Опираясь на палку, коротко семеня ногами, мимо женщин прошел старик. Проводя его взглядом, старуха подошла к женщинам, поглядела на Софият, уложила ее на широкую деревянную кровать и молча принялась греть воду.

Едва старик вышел из сакли, как к нему бросился Яхья. Они заговорили по-балкарски. Никто не знал их языка, но было понятно: старик за что-то отчитывает пастуха. Тот стоял понурив голову, прислушиваясь к громким стонам, доносившимся из сакли.

Устало расположившихся вокруг сакли притихших бойцов охватило необычное чувство: сколько смертей повидали они, сколько друзей похоронили на горьких дорогах войны — а жизнь вот продолжается! Рождается новый человек!

Внезапно раздирающие душу стоны в сакле прекратились, и короткую тишину пронзил крик младенца.

Из сакли вышла Ольга. Она держала на руках запеленатого во что-то ослепительно белое ребенка.

— Сын! — крикнула она, и эхо разнесло этот крик по ущелью, и казалось, что и лес и горы приветствуют вместе с людьми рождение человека.

Вскоре вокруг запылали костры. На огромных вертелах медленно завертелись бараньи туши, покрываясь румяной корочкой и распространяя вокруг дурманящий голодных людей запах шашлыка. Здесь командовал счастливый Яхья. В честь Ольги, из рук которой он принял сына, Яхья назвал первенца Олегом. Яхья сокрушался, что по такому поводу не может по-настоящему угостить людей: нет даже хлеба. Но хозяин сакли увел куда-то трех бойцов, те вскоре принесли три мешка кукурузной муки. Женщины принялись печь лепешки.

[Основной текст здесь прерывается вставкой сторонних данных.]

-- ==== Sys2Proof/Laws/FrequencyTree.lean ====
section
/-! SUPPORT. The laws of FREQ_COUNT and TREE_BUILD: the counts, the queue, and what the merge loop makes
(41_frequency_tree.md R151, R158, R159). -/

namespace Sys2Proof.Machine

theorem countOf_foldl (text : List Byte) (f : FreqTable) (s : Symbol) :
    countOf (text.foldl (fun f s => setCount f s (countOf f s + 1)) f) s
      = countOf f s + BitVec.ofNat 32 (text.count s) := by
  induction text generalizing f with
  | nil => simp
  | cons x text ih =>
    rw [List.foldl_cons, ih, countOf_setCount, List.count_cons]
    by_cases h : x = s
    · subst h
      simp only [if_true, beq_self_eq_true]
      rw [BitVec.ofNat_add, BitVec.add_assoc, BitVec.add_comm 1]
      rfl
    · simp [h]

/-- Each counter is the number of occurrences of its symbol (41_frequency_tree.md R151). -/
theorem countOf_countSymbols (text : List Byte) (h : text.length < 2 ^ 32) (s : Symbol) :
    (countOf (countSymbols text) s).toNat = text.count s := by
  rw [countSymbols, countOf_foldl, countOf_noCounts, show (0 : Word) + BitVec.ofNat 32 (text.count s) = BitVec.ofNat 32 (text.count s) by simp,
    BitVec.toNat_ofNat]
  exact Nat.mod_eq_of_lt (lt_of_le_of_lt List.count_le_length h)

theorem sum_indicator (x : Symbol) (l : List Symbol) : (l.map fun s => if x = s then 1 else 0).sum = l.count x := by
  induction l with
  | nil => rfl
  | cons y l ih =>
    rw [List.map_cons, List.sum_cons, ih, List.count_cons]
    by_cases h : x = y
    · subst h; simp; omega
    · simp [h, Ne.symm h]

theorem sum_counts (text : List Byte) : (allSymbols.map fun s => text.count s).sum = text.length := by
  induction text with
  | nil => simp
  | cons x text ih =>
    have hx := sum_indicator x allSymbols
    rw [List.count_eq_one_of_mem allSymbols_nodup (mem_allSymbols x)] at hx
    have hsplit : (allSymbols.map fun s => (x :: text).count s)
        = allSymbols.map fun s => text.count s + if x = s then 1 else 0 := by
      apply List.map_congr_left
      intro s _
      rw [List.count_cons]
      simp
    rw [hsplit, List.sum_map_add, ih, hx, List.length_cons]

theorem mem_alphabet (f : FreqTable) (s : Symbol) : s ∈ alphabet f ↔ 0 < (countOf f s).toNat := by
  simp [alphabet, mem_allSymbols]

theorem alphabet_nodup (f : FreqTable) : (alphabet f).Nodup := allSymbols_nodup.filter _

theorem alphabet_length_le (f : FreqTable) : (alphabet f).length ≤ 256 :=
  (List.length_filter_le _ _).trans (by rw [allSymbols_length])

/-- Insertion adds the entry and nothing else. -/
theorem enqueue_perm (e : QueueEntry) (q : List QueueEntry) : (enqueue e q).Perm (e :: q) := by
  induction q with
  | nil => exact .refl _
  | cons x q ih =>
    rw [enqueue]
    split
    · exact .refl _
    · exact (ih.cons x).trans (.swap _ _ _)

/-- A strict tree has one node less than twice its leaves (41_frequency_tree.md R159). -/
theorem Tree.strict_nodes {t : Tree} (h : t.strict = true) : t.nodes + 1 = 2 * t.paths.length := by
  induction t with
  | absent => simp [Tree.strict] at h
  | leaf s => rfl
  | inner l r ihl ihr =>
    simp only [Tree.strict, Bool.and_eq_true] at h
    have := ihl h.1
    have := ihr h.2
    simp only [Tree.nodes, Tree.paths, List.length_append, List.length_map]
    omega

theorem Tree.strict_paths_pos {t : Tree} (h : t.strict = true) : 0 < t.paths.length := by
  have := Tree.strict_nodes h
  omega

/-- A leaf of a strict tree is less deep than there are leaves (41_frequency_tree.md R159). -/
theorem Tree.strict_depth {t : Tree} (h : t.strict = true) : ∀ p ∈ t.paths, p.2.length + 1 ≤ t.paths.length := by
  induction t with
  | absent => simp [Tree.strict] at h
  | leaf s => simp [Tree.paths]
  | inner l r ihl ihr =>
    simp only [Tree.strict, Bool.and_eq_true] at h
    have hl := Tree.strict_paths_pos h.1
    have hr := Tree.strict_paths_pos h.2
    intro p hp
    simp only [Tree.paths, List.mem_append, List.mem_map, List.length_append, List.length_map] at hp ⊢
    rcases hp with ⟨q, hq, rfl⟩ | ⟨q, hq, rfl⟩
    · have := ihl h.1 q hq; simp only [List.length_cons]; omega
    · have := ihr h.2 q hq; simp only [List.length_cons]; omega

/-- The symbols of the leaves below a queue's entries. -/
def queueSymbols (q : List QueueEntry) : List Symbol := q.flatMap fun e => e.node.paths.map Prod.fst

theorem queueSymbols_perm {q q' : List QueueEntry} (h : q.Perm q') : (queueSymbols q).Perm (queueSymbols q') :=
  h.flatMap_right _

theorem Tree.symbols_inner (l r : Tree) :
    (Tree.inner l r).paths.map Prod.fst = l.paths.map Prod.fst ++ r.paths.map Prod.fst := by
  simp [Tree.paths, Function.comp_def]

/-- What the merge loop makes of a queue of strict trees: one strict tree with the same leaves (41_frequency_tree.md R155,
R159). -/
theorem mergeLoop_spec (steps next : Nat) (q : List QueueEntry) (hq : q ≠ []) (hlen : q.length ≤ steps + 1)
    (hstrict : ∀ e ∈ q, e.node.strict = true) :
    (mergeLoop steps next q).strict = true ∧ ((mergeLoop steps next q).paths.map Prod.fst).Perm (queueSymbols q) := by
  induction steps generalizing next q with
  | zero =>
    match q, hq, hlen with
    | [a], _, _ => simpa [mergeLoop, queueSymbols] using hstrict a
  | succ steps ih =>
    match q, hq, hlen with
    | [a], _, _ => simpa [mergeLoop, queueSymbols] using hstrict a
    | a :: b :: q, _, hlen =>
      rw [mergeLoop]
      have hperm := enqueue_perm ⟨a.freq + b.freq, next, .inner a.node b.node⟩ q
      have hl := hperm.length_eq
      obtain ⟨h1, h2⟩ := ih (next + 1) (enqueue ⟨a.freq + b.freq, next, .inner a.node b.node⟩ q)
        (by intro h; rw [h] at hl; simp at hl)
        (by simp only [List.length_cons] at hl hlen; omega) (by
          intro e he
          rcases List.mem_cons.1 (hperm.mem_iff.1 he) with rfl | he
          · simp [Tree.strict, hstrict a (by simp), hstrict b (by simp)]
          · exact hstrict e (by simp [he]))
      refine ⟨h1, h2.trans ((queueSymbols_perm hperm).trans ?_)⟩
      simp [queueSymbols, Tree.symbols_inner]

theorem leafQueue_spec (f : FreqTable) (ss : List Symbol) (k : Nat) :
    (leafQueue f ss k).length = ss.length ∧ (∀ e ∈ leafQueue f ss k, e.node.strict = true) ∧
      (queueSymbols (leafQueue f ss k)).Perm ss := by
  induction ss generalizing k with
  | nil => simp [leafQueue, queueSymbols]
  | cons s ss ih =>
    obtain ⟨h1, h2, h3⟩ := ih (k + 1)
    have hperm := enqueue_perm ⟨(countOf f s).toNat, k, .leaf s⟩ (leafQueue f ss (k + 1))
    refine ⟨by simp [leafQueue, hperm.length_eq, h1], fun e he => ?_, ?_⟩
    · rcases List.mem_cons.1 (hperm.mem_iff.1 he) with rfl | he
      · rfl
      · exact h2 e he
    · refine (queueSymbols_perm hperm).trans ?_
      simpa [queueSymbols, Tree.paths] using h3

/-- BuildTree for two or more symbols: a strict tree with the alphabet at its leaves (41_frequency_tree.md R155, R159). -/
theorem buildTree_of_two_le {f : FreqTable} (h : 2 ≤ (alphabet f).length) :
    (buildTree f).strict = true ∧ ((buildTree f).paths.map Prod.fst).Perm (alphabet f) := by
  obtain ⟨hl, hs, hp⟩ := leafQueue_spec f (alphabet f) 0
  have key := mergeLoop_spec (alphabet f).length (alphabet f).length (leafQueue f (alphabet f) 0)
    (by intro h0; rw [h0] at hl; simp at hl; omega) (by omega) hs
  have : buildTree f = mergeLoop (alphabet f).length (alphabet f).length (leafQueue f (alphabet f) 0) := by
    match hA : alphabet f with
    | [] => simp [hA] at h
    | [a] => simp [hA] at h
    | a :: b :: ss => unfold buildTree; rw [hA]
  rw [this]
  exact ⟨key.1, key.2.trans hp⟩

theorem buildTree_of_empty {f : FreqTable} (h : alphabet f = []) : buildTree f = emptyRoot := by
  unfold buildTree; rw [h]

theorem buildTree_of_single {f : FreqTable} {s : Symbol} (h : alphabet f = [s]) :
    buildTree f = .inner (.leaf s) .absent := by
  unfold buildTree; rw [h]

/-- Whatever the alphabet, the leaves of the tree are its symbols, each once. -/
theorem buildTree_symbols (f : FreqTable) : ((buildTree f).paths.map Prod.fst).Perm (alphabet f) := by
  match h : alphabet f with
  | [] => simp [buildTree_of_empty h, emptyRoot, Tree.paths]
  | [s] => simp [buildTree_of_single h, Tree.paths]
  | a :: b :: ss => rw [← h]; exact (buildTree_of_two_le (by simp [h])).2

theorem buildTree_isInner (f : FreqTable) : (buildTree f).isInner = true := by
  match h : alphabet f with
  | [] => simp [buildTree_of_empty h, emptyRoot, Tree.isInner]
  | [s] => simp [buildTree_of_single h, Tree.isInner]
  | a :: b :: ss =>
    obtain ⟨hs, hp⟩ := buildTree_of_two_le (f := f) (by simp [h])
    have hl := hp.length_eq
    rw [h, List.length_map, List.length_cons, List.length_cons] at hl
    cases ht : buildTree f with
    | absent => simp [ht, Tree.strict] at hs
    | leaf s => simp [ht, Tree.paths] at hl
    | inner l r => rfl

theorem QueueEntry.before_iff (a b : QueueEntry) :
    a.before b = true ↔ a.freq < b.freq ∨ a.freq = b.freq ∧ a.seq < b.seq := by
  simp [QueueEntry.before]

theorem QueueEntry.before_trans {a b c : QueueEntry} (h : a.before b = true) (h' : b.before c = true) :
    a.before c = true := by
  rw [QueueEntry.before_iff] at *; omega

theorem QueueEntry.not_before_of_before {a b : QueueEntry} (h : a.before b = true) : ¬ b.before a = true := by
  rw [QueueEntry.before_iff] at *; omega

/-- Insertion keeps a queue in extraction order (41_frequency_tree.md R158). -/
theorem enqueue_sorted {e : QueueEntry} {q : List QueueEntry} (h : q.Pairwise fun a b => a.before b = true)
    (hne : ∀ x ∈ q, x.seq ≠ e.seq) : (enqueue e q).Pairwise fun a b => a.before b = true := by
  induction q with
  | nil => simp [enqueue]
  | cons x q ih =>
    rw [List.pairwise_cons] at h
    rw [enqueue]
    split
    · rename_i hb
      rw [List.pairwise_cons, List.pairwise_cons]
      refine ⟨fun y hy => ?_, h⟩
      rcases List.mem_cons.1 hy with rfl | hy
      · exact hb
      · exact QueueEntry.before_trans hb (h.1 y hy)
    · rename_i hb
      rw [List.pairwise_cons]
      refine ⟨fun y hy => ?_, ih h.2 fun y hy => hne y (by simp [hy])⟩
      rcases List.mem_cons.1 ((enqueue_perm e q).mem_iff.1 hy) with rfl | hy
      · have := hne x (by simp)
        rw [QueueEntry.before_iff] at hb ⊢
        omega
      · exact h.1 y hy

theorem leafQueue_perm (f : FreqTable) (ss : List Symbol) (k : Nat) :
    (leafQueue f ss k).Perm ((ss.zipIdx k).map fun p => ⟨(countOf f p.1).toNat, p.2, .leaf p.1⟩) := by
  induction ss generalizing k with
  | nil => simp [leafQueue]
  | cons s ss ih =>
    rw [leafQueue, List.zipIdx_cons, List.map_cons]
    exact (enqueue_perm _ _).trans ((ih (k + 1)).cons _)

theorem leafQueue_seq (f : FreqTable) (ss : List Symbol) (k : Nat) :
    ((leafQueue f ss k).map QueueEntry.seq).Perm (List.range' k ss.length) := by
  have := (leafQueue_perm f ss k).map QueueEntry.seq
  rw [List.map_map] at this
  refine this.trans ?_
  have h : (ss.zipIdx k).map Prod.snd = List.range' k ss.length := by simp [List.zipIdx_map_snd]
  rw [← h]
  exact .refl _

/-- The initial queue is in extraction order (41_frequency_tree.md R153). -/
theorem leafQueue_sorted (f : FreqTable) (ss : List Symbol) (k : Nat) :
    (leafQueue f ss k).Pairwise fun a b => a.before b = true := by
  induction ss generalizing k with
  | nil => simp [leafQueue]
  | cons s ss ih =>
    rw [leafQueue]
    refine enqueue_sorted (ih (k + 1)) fun x hx => ?_
    have := (leafQueue_seq f ss (k + 1)).mem_iff.1 (List.mem_map_of_mem hx)
    rw [List.mem_range'_1] at this
    simp only
    omega

end Sys2Proof.Machine
end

Это общее радостное возбуждение передалось и детям. Им казался чудом этот неожиданный праздник.

— Воздух! — крикнул капитан Сирота. Но было поздно. За общим шумным весельем никто не услышал приближающийся гул самолета.

«Фокке-вульф», словно назойливая муха, кружил над селением. Фашистский летчик не сбрасывал бомб, не строчил из пулеметов, но было ясно, что он передавал наземным войскам то, что видел с воздуха.

— Туши костры! — приказал Сирота. — Всем через мост в лес! Быстро!

— Погоди, Марат Иванович, — остановил капитана Борис Севидов. — Что же, хлеб немцам оставлять? И шашлык?

— Какой хлеб? Какой шашлык? Ты что, спятил, Борис? — вспылил Сирота. — Сейчас егеря попрут, из нас самих шашлык сделают.

— Не горячись, Марат Иванович. Детей, конечно, побыстрее через мост в лес. И раненых и ослабевших — тоже. А мне дай человек тридцать крепких ребят. Будем держать рудник, пока хлеб не испечется. Ты сам видишь, дети голодные, только раздразнили детвору этим запахом. Тут и взрослый не выдержит.

— Все так, — согласился Сирота. — Но кто знает, какие силы егерей двинутся на рудник. Отходить тебе все равно придется, а егеря за тобой следом через мост. Весь батальон накроют, и пацанву не спасем.

Старик — хозяин сакли слушал разговор двух командиров и переспрашивал Яхью, о чем они говорят. Потом ухватил за рукав гимнастерки капитана Сироту и повел к заросшему травой погребу, возбужденно говоря что-то по-балкарски.

— Чего он хочет, Яхья?

— Старик говорит, что в погребе остался динамит. На руднике прежде взрывали скалы.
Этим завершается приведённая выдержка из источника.